SAO PAULO (AP) - The head of the federal police in Sao Paulo is braced for a high terror threat during the 2014 World Cup in Brazil, one of the few times a top security official has addressed such concerns in the South American country.
Brazil hasn’t had to deal with a major terrorist attack and officially dismisses the existence of terrorists within its borders, but Roberto Troncon Filho told the Folha de S. Paulo newspaper in an interview published Thursday that the World Cup will present unique safety challenges to local authorities.
“In Brazil, the (threat) level is very low, but an event like the World Cup can provide the opportunity for an attack, not against the Brazilian people, but against an international delegation,” he was quoted as saying by Folha, Brazil’s largest daily.
In addition to hosting the World Cup, Brazil will be home to the 2016 Rio Olympics.
“In these occasions, the federal police believe that there is a unique risk and we want to prepare ourselves for a scenario in which the risk would be fairly elevated,” he said.
Brazil has historically been hesitant to acknowledge the possibility of terror, and it is yet to adopt any anti-terror laws. It is among several countries in Latin America to resist such laws because of memories of state dictatorships that killed or spirited away thousands of political opponents in the 1970s and 80s.
As the nation prepared to bid for the Olympics, top officials cited the lack of terrorist threats in the country as an advantage over its competitors. Then-president Luiz Inacio Lula da Silva said at the time: “We don’t have attacks, we don’t have bombs.”
There have been reports and rumors of the presence of al-Qaida members in Brazil, especially in the so-called Tri-Border region around the borders with Argentina and Paraguay, a hotbed of smuggling and contraband.
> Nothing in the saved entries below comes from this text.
/-- R93, R296: the whole life of a command is two transitions, acceptance and step. From an idle state with no fault pending, the host's
write of a command's word to `CMD` is accepted, and the next transition runs exactly that command on the registers as they
stood (the bus address is the parameter `NTE_BASE` of R60). -/
def Obligations.CommandIsTwoTransitions : Prop :=
  ∀ (s t : State) (i : Instr), wellFormed s.env.params i = true → s.busy = false → s.fault = false →
    s.env.port = [.write (s.env.params.nteBase + 0x010) 8 (encode i)] →
    t = { s with ir := encode i, busy := true, done := false, env := { s.env with port := [], response := some .done } } →
    step s = .next t ∧ step t = exec i t

/-- R93, R303 (a), R309: every command ends, with or without fault, `BUSY = 0` and `DONE = 1`. -/
def Obligations.EveryCommandEnds : Prop :=
  ∀ (i : Instr) (s : State), ∃ t, exec i s = .next t ∧ t.busy = false ∧ t.done = true

/-- Every transition has a next state: the machine never stops (93_implementation_defined.md, "every accepted access and every accepted
command has a defined outcome"; log 20). -/
def Obligations.EveryStepHasNextState : Prop := ∀ s : State, ∃ t, step s = .next t

/-- Every step keeps the invariant of the state (R22, R29, R41, R42, R47, R48, R49, R247), from every state that meets it. -/
def Obligations.StepKeepsTheStateInvariant : Prop :=
  ∀ s t : State, s.Inv → step s = .next t → t.Inv

/-- The reset state meets the invariant, under every choice of the parameters that R7 allows, the model's own choice (log 1) among them. -/
def Obligations.ResetMeetsTheStateInvariant : Prop :=
  (∀ p : Params, p.wf = true → (State.resetWith p).Inv) ∧ Config.params.wf = true

/-- R54, R285, R286: reset, at any time, during a command too, puts every piece of state at its reset value; `ID` and `PARAM0` to `PARAM4`
read their constants and `irq` is 0. The last clause is the model's own, which neither rule states: the parameters, the answers to come, with
none of them lost, and the rest of the port list stay, and the response becomes none (logs 15, 22 and 5). -/
def Obligations.ResetSetsEveryRegister : Prop :=
  ∀ (s : State) (rest : List PortEvent), s.env.port = .reset :: rest →
    ∃ t, step s = .next t ∧ (∀ i, t.getX i = 0) ∧ (∀ i, t.getPReg i = ⟨true, 0, 0⟩) ∧ t.ca = 0 ∧ t.cb = 0 ∧ t.cp = 0 ∧
      t.ir = 0 ∧ t.busy = false ∧ t.done = false ∧ t.fault = false ∧ t.ni = false ∧ t.cv = false ∧ t.fb = false ∧
      t.cause = 0 ∧ t.sub = 0 ∧ t.doneIe = false ∧ t.faultIe = false ∧ t.esel = 0 ∧ t.ecnt = 0 ∧
      (∀ j, Memory.read t.ebuf j = (0, 0)) ∧ statusWord t = 0 ∧ finfoWord t = 0 ∧ ieWord t = 0 ∧ t.irq = false ∧
      memRead t 0x000 8 = some 0x4E54453100000001 ∧ memRead t 0x008 8 = memRead s 0x008 8 ∧
      memRead t 0x030 8 = some 1000000 ∧ memRead t 0x038 8 = memRead s 0x038 8 ∧
      memRead t 0x040 8 = memRead s 0x040 8 ∧ memRead t 0x048 8 = memRead s 0x048 8 ∧
      t.env = { s.env with port := rest, response := none }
But suspects can only be prosecuted on charges such as racism, racketeering and inciting criminal activity, but cannot be deemed a terrorist, according to Brazilian law.
U.S. officials have been concerned for years that the region could be a fundraising center for Hezbollah and Hamas, although there has been no official confirmation that the Islamic extremist groups have an operational presence in the area.
Brazil does not consider Hezbollah, Hamas or the Armed Revolutionary Forces of Colombia as terrorist organizations.
The country is home to one of the largest Arab populations outside the Middle East, with most living in Sao Paulo and in Foz do Iguacu, near the Tri-border region.
Brazil will be hosting the World Cup for the first time since 1950. The Rio Olympics will be the first in South America.